I was in my studio folding laundry and I was thinking and praying for abundance in my life. Financial abundance that it and not even a minute later I found $30 in the laundry I was folding. I laughed and smiled. I had been thinking bigger but the point seemed made.
Brad stayed over for a bit last night after the girls went to bed. We laid in my bed talking and playing. At one point I was kneeling between his legs and I grabbed a ball in each hand and pulled hard; suspending the weight of my upper torso with them arching myself back as far as I could go. His reactions (especially while trying to not make any noise) were superb. But then he gave himself to me and I flew into deep ecstasy.
He went up on his elbows and through the pain he pushed his groin out towards me so I could suspend myself further back. He looked so beautiful laying beneath me. He opened up to me in a way that was just so real and raw and loving.
I don’t love sadism for the sake of loving sadism.
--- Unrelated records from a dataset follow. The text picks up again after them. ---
/-- R176: a function that writes the store of a locked unit moves nothing and sets DON and WLE. -/
def Obligations.WriteLockStopsWrites : Prop :=
  ∀ (f : Func) (u : UnitNo) (ied iea go : Bool) (flags : BitVec 9) (s : State),
    f = .write ∨ f = .wrall ∧ s.cfg.allMode = .asPlain →
    (s.unit u).ev = some 0 → (s.unit u).func.second = false → (s.unit u).attached = true →
    s.cfg.writeLockEnforced = true → (s.unit u).wlk = true →
    ∃ t, exec (functionRow f u ied iea go flags) s = .next t ∧ t.busy = false ∧ bit t.sta 1 = true ∧
      bit t.sta 8 = true ∧ bit t.sta 0 = true ∧ t.effects = s.effects ∧
      FiredUnit s t u ∧ (∀ v, v ≠ u → SameUnit s t v) ∧ (∀ v, SameStore s t v) ∧ SameMem s t ∧ SameRegs s t ∧
      SameContext s t ∧ t.draws = s.draws ∧ t.reply = s.reply ∧ SameSta s t [1, 8] ∧ SameStb s t [] ∧ Derived t

/-- R177: a data function whose disk address has a bad component flags it, sets DON and SUFU and moves nothing. -/
def Obligations.BadAddressAborts : Prop :=
  ∀ (f : Func) (u : UnitNo) (ied iea go : Bool) (flags : BitVec 9) (s : State),
    f ∈ [.read, .write, .rdall, .wrall, .wrchk] →
    (f = .write ∨ f = .wrall ∧ s.cfg.allMode = .asPlain → Writable s u) →
    (s.unit u).ev = some 0 → (s.unit u).func.second = false → (s.unit u).attached = true → ¬validAddress s.da →
    ∃ t, exec (functionRow f u ied iea go flags) s = .next t ∧ t.busy = false ∧ bit t.sta 1 = true ∧
      bit t.sta 5 = (bit s.sta 5 || decide (10 ≤ (s.da.extractLsb' 0 4).toNat)) ∧
      bit t.sta 6 = (bit s.sta 6 || decide (20 ≤ (s.da.extractLsb' 5 5).toNat)) ∧
      bit t.sta 7 = (bit s.sta 7 || decide (203 ≤ (s.da.extractLsb' 10 8).toNat)) ∧
      bit t.stb 9 = true ∧ bit t.sta 0 = true ∧ t.effects = s.effects ∧
      FiredUnit s t u ∧ (∀ v, v ≠ u → SameUnit s t v) ∧ (∀ v, SameStore s t v) ∧ SameMem s t ∧ SameRegs s t ∧
      SameContext s t ∧ t.draws = s.draws ∧ t.reply = s.reply ∧ SameSta s t [1, 5, 6, 7] ∧ SameStb s t [] ∧
      DerivedWith true t

/-- R182 with R178 to R181, R185 to R188: READ, and RDALL as plain, fill memory from the store. With a storage fault the words
they write are free values (log 6, 7). -/
def Obligations.ReadFillsMemoryFromTheStore : Prop :=
  ∀ (f : Func) (u : UnitNo) (ied iea go : Bool) (flags : BitVec 9) (s : State),
    f = .read ∨ f = .rdall ∧ s.cfg.allMode = .asPlain → TransferReady s u → s.mem.wf →
    ∃ t, exec (functionRow f u ied iea go flags) s = .next t ∧ Transferred s u t ∧ bit t.stb 4 = bit s.stb 4 ∧
      (∀ v, SameStore s t v) ∧
      (∀ a, a < s.ma.toNat ∨ s.ma.toNat + moved s ≤ a → readWord t.mem a = readWord s.mem a) ∧
      (s.ioFault = false → t.draws = s.draws ∧
        ∀ k, k < moved s → readWord t.mem (s.ma.toNat + k) = readWord (s.unit u).store (offsetOf s.da + k))

/-- R183 with R178 to R181, R185 to R188: WRITE, and WRALL as plain, fill the store from memory and pad the last sector with
zeros. With a storage fault the words they write are free values (log 6, 7). -/
def Obligations.WriteFillsTheStoreFromMemory : Prop :=
  ∀ (f : Func) (u : UnitNo) (ied iea go : Bool) (flags : BitVec 9) (s : State),
    f = .write ∨ f = .wrall ∧ s.cfg.allMode = .asPlain → TransferReady s u → Writable s u →
    (s.unit u).store.wf →
    ∃ t, exec (functionRow f u ied iea go flags) s = .next t ∧ Transferred s u t ∧ bit t.stb 4 = bit s.stb 4 ∧
      SameMem s t ∧ (∀ v, v ≠ u → SameStore s t v) ∧
      (∀ a, a < offsetOf s.da ∨ offsetOf s.da + (moved s + 255) / 256 * 256 ≤ a →
        readWord (t.unit u).store a = readWord (s.unit u).store a) ∧
      (s.ioFault = false → t.draws = s.draws ∧
        (∀ k, k < moved s → readWord (t.unit u).store (offsetOf s.da + k) = readWord s.mem (s.ma.toNat + k)) ∧
        ∀ k, moved s ≤ k → k < (moved s + 255) / 256 * 256 → readWord (t.unit u).store (offsetOf s.da + k) = 0)

/-- R184 with R178 to R181, R186 to R188: WRCHK sets WCE when a word differs. With a storage fault WCE is set or not by a
free value (log 6, 7). -/
def Obligations.WriteCheckComparesEveryWord : Prop :=
  ∀ (u : UnitNo) (ied iea go : Bool) (flags : BitVec 9) (s : State), TransferReady s u →
    ∃ t, exec (.funcWrchk u ied iea go flags) s = .next t ∧ Transferred s u t ∧
      SameMem s t ∧ (∀ v, SameStore s t v) ∧ (bit s.stb 4 = true → bit t.stb 4 = true) ∧
      (s.ioFault = false → t.draws = s.draws ∧
        (bit t.stb 4 = true ↔ bit s.stb 4 = true ∨
          ∃ k, k < moved s ∧
            readWord (s.unit u).store (offsetOf s.da + k) ≠ readWord s.mem (s.ma.toNat + k)))

/-- R185: with `ALL_MODE = no_data`, RDALL and WRALL move no word; the clamps, the registers and the completion are those of a
transfer, the report of a storage fault included, which is the model's reading (log 23). -/
def Obligations.AllFunctionsWithoutData : Prop :=
  ∀ (f : Func) (u : UnitNo) (ied iea go : Bool) (flags : BitVec 9) (s : State),
    f = .rdall ∨ f = .wrall → s.cfg.allMode = .noData → TransferReady s u →
    ∃ t, exec (functionRow f u ied iea go flags) s = .next t ∧ Transferred s u t ∧ bit t.stb 4 = bit s.stb 4 ∧
      SameMem s t ∧ (∀ v, SameStore s t v) ∧ t.draws = s.draws

/-- R189 (a): a write-check of the region a read has just filled, with the same count, sets no WCE. -/
def Obligations.WriteCheckAfterReadAgrees : Prop :=
  ∀ (u : UnitNo) (ied iea go : Bool) (flags : BitVec 9) (s : State),
    TransferReady s u → s.mem.wf → s.ioFault = false →
    ∃ t q, exec (.funcRead u ied iea go flags) s = .next t ∧
      exec (.funcWrchk u ied iea go flags)
        ({ t with da := s.da, ma := s.ma, wc := s.wc }.setUnit u
          { t.unit u with func := ⟨.wrchk, false⟩, ev := some 0 }) = .next q ∧
      bit q.stb 4 = bit s.stb 4

/-! ### The host's other calls -/

/-- R220: attach binds a store with the image's words, zero past its end; it fails for a unit the configuration does not
have. An image longer than CAP is no move of the host (R228, U13). The image as a length and cells is the model's form
(log 17). -/
def Obligations.AttachBindsTheImage : Prop :=
  (∀ (s : State) (u : UnitNo) (ws : List Word) (rest : List HostCall),
    s.host = .attach u (imageOf ws) :: rest → ws.length ≤ 10393600 →
    (u.val < s.cfg.numUnits → ∃ t, step s = .next t ∧ t.reply = .attached true ∧
      (t.unit u).attached = true ∧ (∀ a, readWord (t.unit u).store a = ws.getD a 0) ∧
      (t.unit u).cyl = (s.unit u).cyl ∧ (t.unit u).func = (s.unit u).func ∧ (t.unit u).wlk = (s.unit u).wlk ∧
      (t.unit u).ev = (s.unit u).ev ∧ (∀ v, v ≠ u → SameUnit s t v ∧ SameStore s t v) ∧ SameMem s t ∧ SameRegs s t ∧
      t.busy = s.busy ∧ TookCall rest s t ∧ SameSta s t [] ∧ SameStb s t [] ∧ Derived t) ∧
    (s.cfg.numUnits ≤ u.val → step s = .next { s with host := rest, reply := .attached false })) ∧
  ∀ (s : State) (u : UnitNo) (i : Image) (rest : List HostCall),
    s.host = .attach u i :: rest → 10393600 < i.len → step s = .refused .imageTooLong

/-- R221: detach unbinds the unit, keeps its pending event, and hands the store's contents to the host. That they also stay in
the unit's record, and that a detach of a detached unit hands them over again, is the model's choice (log 18). -/
def Obligations.DetachKeepsThePendingEvent : Prop :=
  ∀ (s : State) (u : UnitNo) (rest : List HostCall), s.host = .detach u :: rest →
    ∃ t, step s = .next t ∧ t.reply = .detached (s.unit u).store ∧ (t.unit u).attached = false ∧
      (t.unit u).cyl = (s.unit u).cyl ∧ (t.unit u).func = (s.unit u).func ∧ (t.unit u).wlk = (s.unit u).wlk ∧
      (t.unit u).ev = (s.unit u).ev ∧ (∀ v, v ≠ u → SameUnit s t v) ∧ (∀ v, SameStore s t v) ∧ SameMem s t ∧
      SameRegs s t ∧ t.busy = s.busy ∧ TookCall rest s t ∧ SameSta s t [] ∧ SameStb s t [] ∧ Derived t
I don’t love it for the sake of inflicting pain. I don’t love it as some form of torture and revenge. I simply, truly, deeply love it when someone gives themselves to me completely and gets lost into that moment. When there is an almost rhythmic ebb and flow of giving and receiving.
When the pain melds into exquisite pleasure and then back again and again as it becomes a yielding to all the senses. When there is a letting go of all desires and thoughts except to please and to be connected to the attention being given. To let oneself go completely into the sensation of it all without any fear or cares or wavering whatsoever; just a beautiful and pure melding of deep desire and true surrender.
Heaven. Magic. It’s unexplainable how powerful of a thing that is and how fucking amazing it feels. There’s making love and there is this. Not the same and yet both completely breathtaking.
You know in life I’ve realized that we don’t get to know all the moving parts of our lives. Truthfully we barely know a small percentage of ourselves. So how are we to know the dynamics of everything and everyone else. There is always so much more going on around us than we are ever really aware of.
This is why I like to rely on my gut instincts so much. Because looks are sometimes deceiving. Words don’t always mean much. And I’ve learned the hard way as well; from not following my instincts that the vast majority of the time they are right.
As I see it, we can’t control much in life outside of ourselves and even then that’s not always very possible. Sooooo. Why hold on so tight? What is there to always have to feel so in control of? Life is in constant, never-ending flux. And as we all know, nothing is ever truly guaranteed. Moments are soo very fleeting. There is just no reason to hold on too tight to anything really. Just enjoy the ride!